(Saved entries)

/-- Positions kept of those that a drawing sequence appended: the pending token's and the accepted drafts' (R238). -/
def keptPositions (out : Option (Drawn × Nat)) : Nat := (out.map (fun d => 1 + d.1.accepted)).getD 0

/-- Length that a step sets (R238). -/
def SeqWork.newLength (w : SeqWork) (x : Session) (out : Option (Drawn × Nat)) : Nat :=
  x.length + w.chunkLen + keptPositions out

/-- Every position below the new length has been appended to every stream (R230). -/
def State.written (s : State) (eosEmpty : List Nat) (w : SeqWork) : Bool :=
  match s.session? w.session with
  | none => true
  | some x =>
    match s.version? x.model x.version with
    | none => true
    | some v =>
      let len := w.newLength x (s.outcome eosEmpty x v w)
      (s.streams v).all (fun σ => (List.range (len - x.length)).all (fun i =>
        x.through.contains (σ, x.length + i)))

/-- The core that a fault of a session's step is charged to: that of the first virtual core of its
version. -/
def State.coreOfVersion (s : State) (h : U64) : Nat :=
  match s.session? h with
  | some x => ((s.cores.vcores.find? (fun c => c.2.model == x.model && c.2.version == x.version)).map (·.1)).getD 0
  | none => 0

/-- Text of a step's tokens: released bytes and those held back. -/
structure StepText where
  out : List Byte
  held : List Byte
  deriving DecidableEq, Repr

def stepText (v : Version) (x : Session) (g : GenParams) (specials final : Bool) (toks : List Nat) : StepText :=
  match v.vocab with
  | none => ⟨[], x.heldBytes⟩
  | some voc =>
    if g.textDest = 0 then ⟨[], x.heldBytes⟩
    else
      let all := x.heldBytes ++ toks.flatMap (outBytes voc specials)
      if final then ⟨all, []⟩ else ⟨(holdBack all).1, (holdBack all).2⟩

/-- An unfinished prefill is given up: its first unprefilled token is pending again. -/
def Session.abandon (x : Session) : Session :=
  match x.prefill with
  | some p => { x with prefill := none, pending := p.todo.head?.orElse (fun _ => x.pending) }
  | none => x

/-- Tokens that an append has prefilled when it ends. -/
def Session.prefilled (x : Session) : Nat :=
  match x.prefill with
  | some p => p.total - p.todo.length
  | none => 0

/-- The front end of a session's REQUEST is given up. -/
def State.dropFront (s : State) (h : U64) : State :=
  (s.front.filter (fun w => w.record.opcode == 0x0410 && w.record.handle == h)).foldl (fun s w => s.dropWork w) s

/-- What a run's end leaves: the state of Table 10-3. A run that a command ended is kept until PARK or CLOSE takes
effect; GRAMMAR_EMPTY leaves the automaton where it stood (R178). -/
def State.endRun (s : State) (h : U64) (v : Version) (e : RunEnd) (toks : List Nat) : State :=
  let s := s.dropFront h
  if e.code == 5 then s
  else s.modSession h (fun x => { x.abandon with
    state := stateAfter v e toks, run := none,
    automaton := if e.stop == stGrammarEmpty then x.automaton else none })

/-- A record that a step's end completes. -/
def closedDone (id : Nat) : RunDone := { id := id, status := stOk, result := sessionResult 7 0 0 0 0 }

/-- PARKs or CLOSEs accepted while the session was RUNNING take effect at the end of the step (R294). A session whose
run they end (`kept`) is parked as from WAITING with its run; one that the step itself ended is parked as the step
left it. (Log entry 57: DEDUCED, unsafe.) -/
def State.endCommands (s : State) (h : U64) (kept : Bool) : State × List RunDone :=
  match s.session? h with
  | none => (s, [])
  | some x =>
    if !x.closeAtEnd.isEmpty then (s.closeSession h, x.closeAtEnd.map closedDone)
    else if !x.parkAtEnd.isEmpty then
      let drop := x.parkAtEnd.any (·.2)
      ((s.modSession h (fun x => { (if kept then x.abandon else x) with
        state := 4, parkedFrom := if kept then 3 else x.state, parkAtEnd := [],
        run := x.run.map (fun r => { r with id := none }) })).askSeal h
          (.park (x.parkAtEnd.map (·.1)) drop (if kept then 2 else x.state)), [])
    else (s, [])

/-- State and outputs of a step's end so far. -/
structure Ending where
  s : State
  es : List OutEntry
  ds : List RunDone
  deriving DecidableEq, Repr

/-- Charges and counts of a sequence's step (R275, R276, R188, R246, R286). Positions that it appended and does not
keep are rolled back (R238). -/
def State.chargeSeq (s : State) (w : SeqWork) (out : Option (Drawn × Nat)) (grammar : Bool) (unmapped : Nat) :
    State :=
  let t := handleTenant w.session
  let q := w.seq
  let k := (out.map (fun d => d.1.emitted.length)).getD 0
  let reserved := q.reserved + (w.chunk.map (·.reserved)).getD 0
  let s := s.settle t reserved (8 * k + w.chunkLen)
  let s := s.count t (fun c => { c with
    genTokens := c.genTokens + BitVec.ofNat 64 k, inTokens := c.inTokens + BitVec.ofNat 64 w.chunkLen,
    drafted := c.drafted + BitVec.ofNat 64 q.drafts.length,
    accepted := c.accepted + BitVec.ofNat 64 ((out.map (fun d => d.1.accepted)).getD 0),
    masks := c.masks + BitVec.ofNat 64 (if grammar && out.isSome then q.appends else 0),
    empties := if out.any (fun d => d.1.empty) then c.empties + 1 else c.empties,
    eosForced := if out.any (fun d => d.1.forcedEos) then c.eosForced + 1 else c.eosForced,
    rolledBack := c.rolledBack + BitVec.ofNat 64 (q.appends - keptPositions out),
    rollbackBales := c.rollbackBales + BitVec.ofNat 64 unmapped })
  { s with job := { s.job with
      tokens := s.job.tokens + BitVec.ofNat 64 k,
      nanLogits := s.job.nanLogits + BitVec.ofNat 64 ((out.map (·.2)).getD 0) } }

/-- An accounting step of the sequence ends with this step: a decode or verify step that drew, or the last chunk of
a prefill (R54). -/
def SeqWork.accounts (w : SeqWork) (out : Option (Drawn × Nat)) : Bool :=
  match w.chunk with
  | none => out.isSome
  | some c => c.last

/-- Slots that a step appended and keeps count as written when the step ends: a seal taken inside the step holds them
zeroed (R297, R298). -/
def Session.settleBales (x : Session) (v : Version) (len : Nat) : Session :=
  let kept (k : KvBale) : Bool := x.through.any (fun e => e.1 == k.stream && decide (e.2 < len) &&
    (v.att? (v.streamParts e.1).1).any (fun d => (x.place d e.2).1 == k.bale))
  { x with kv := x.kv.map (fun k => { k with dirty := k.dirty || kept k }) }

/-- Length, pending token, rollback, charges and accounting of one sequence's step. Marks set now are the session's
alone; those set before wait in the output entry (R61). -/
def State.settleSeq (s : State) (x : Session) (w : SeqWork) (out : Option (Drawn × Nat)) : State :=
  let h := w.session
  let len := w.newLength x out
  let toks := (out.map (fun d => d.1.emitted)).getD []
  let todo := (x.prefill.map (fun p => p.todo.drop w.chunkLen)).getD []
  let gone := x.kv.filter (fun k => decide (len ≤ (kvTrailerOf (s.kvData k.frame)).firstPos))
  let s := s.modSession h (fun x => { ((s.versionOf x).map (fun v => x.settleBales v len)).getD x with
    length := len, changed := true, through := [], marks := 0,
    pending := if out.any (fun d => d.1.empty) then none else toks.getLast?.orElse (fun _ => x.pending),
    stepCounts := x.stepCounts.filter (fun c => decide (c.1.2 < len)),
    prefill := if todo.isEmpty then none else x.prefill.map (fun p => { p with todo := todo }) })
  let s := (s.unmapKv h (fun k => gone.contains k)).chargeSeq w out x.automaton.isSome gone.length
  if w.accounts out then s.accountSession h len else s

/-- Marks that no output entry has reported go on. -/
def State.keepMarks (s : State) (h : U64) (old : BitVec 2) : State :=
  s.modSession h (fun y => { y with marks := y.marks ||| old })

/-- The end of an append's step: the append ends with its last chunk, or stops. -/
def State.endAppend (a : Ending) (s : State) (x : Session) (v : Version) (w : SeqWork) : Ending :=
  let h := w.session
  let s := s.keepMarks h x.marks
  let more := ((s.session? h).bind (·.prefill)).isSome
  if more && w.seq.stop == 0 && !x.ending then { a with s := s }
  else
    let e : RunEnd := if w.seq.stop ≠ 0 then ⟨4, w.seq.stop⟩ else if more then ⟨5, 0⟩ else ⟨2, 0⟩
    let n := ((s.session? h).map (fun y => (x.prefill.map (·.total)).getD 0 -
      (y.prefill.map (fun p => p.todo.length)).getD 0)).getD 0
    let c := (s.endRun h v e []).endCommands h (e.code == 5)
    { s := c.1, es := a.es,
      ds := a.ds ++ x.prefill.toList.map (fun p =>
        { id := p.id, status := runStatus e,
          result := sessionResult (c.1.sessionState h) 0 n 0 ((s.session? h).map (·.length) |>.getD 0) }) ++ c.2 }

**Goal of the exercise**
Wherever the word "effect" occurs in the data above, copy the line it sits in.

**Response to the exercise**
effect; GRAMMAR_EMPTY leaves the automaton where it stood (R178). -/
/-- PARKs or CLOSEs accepted while the session was RUNNING take effect at the end of the step (R294). A session whose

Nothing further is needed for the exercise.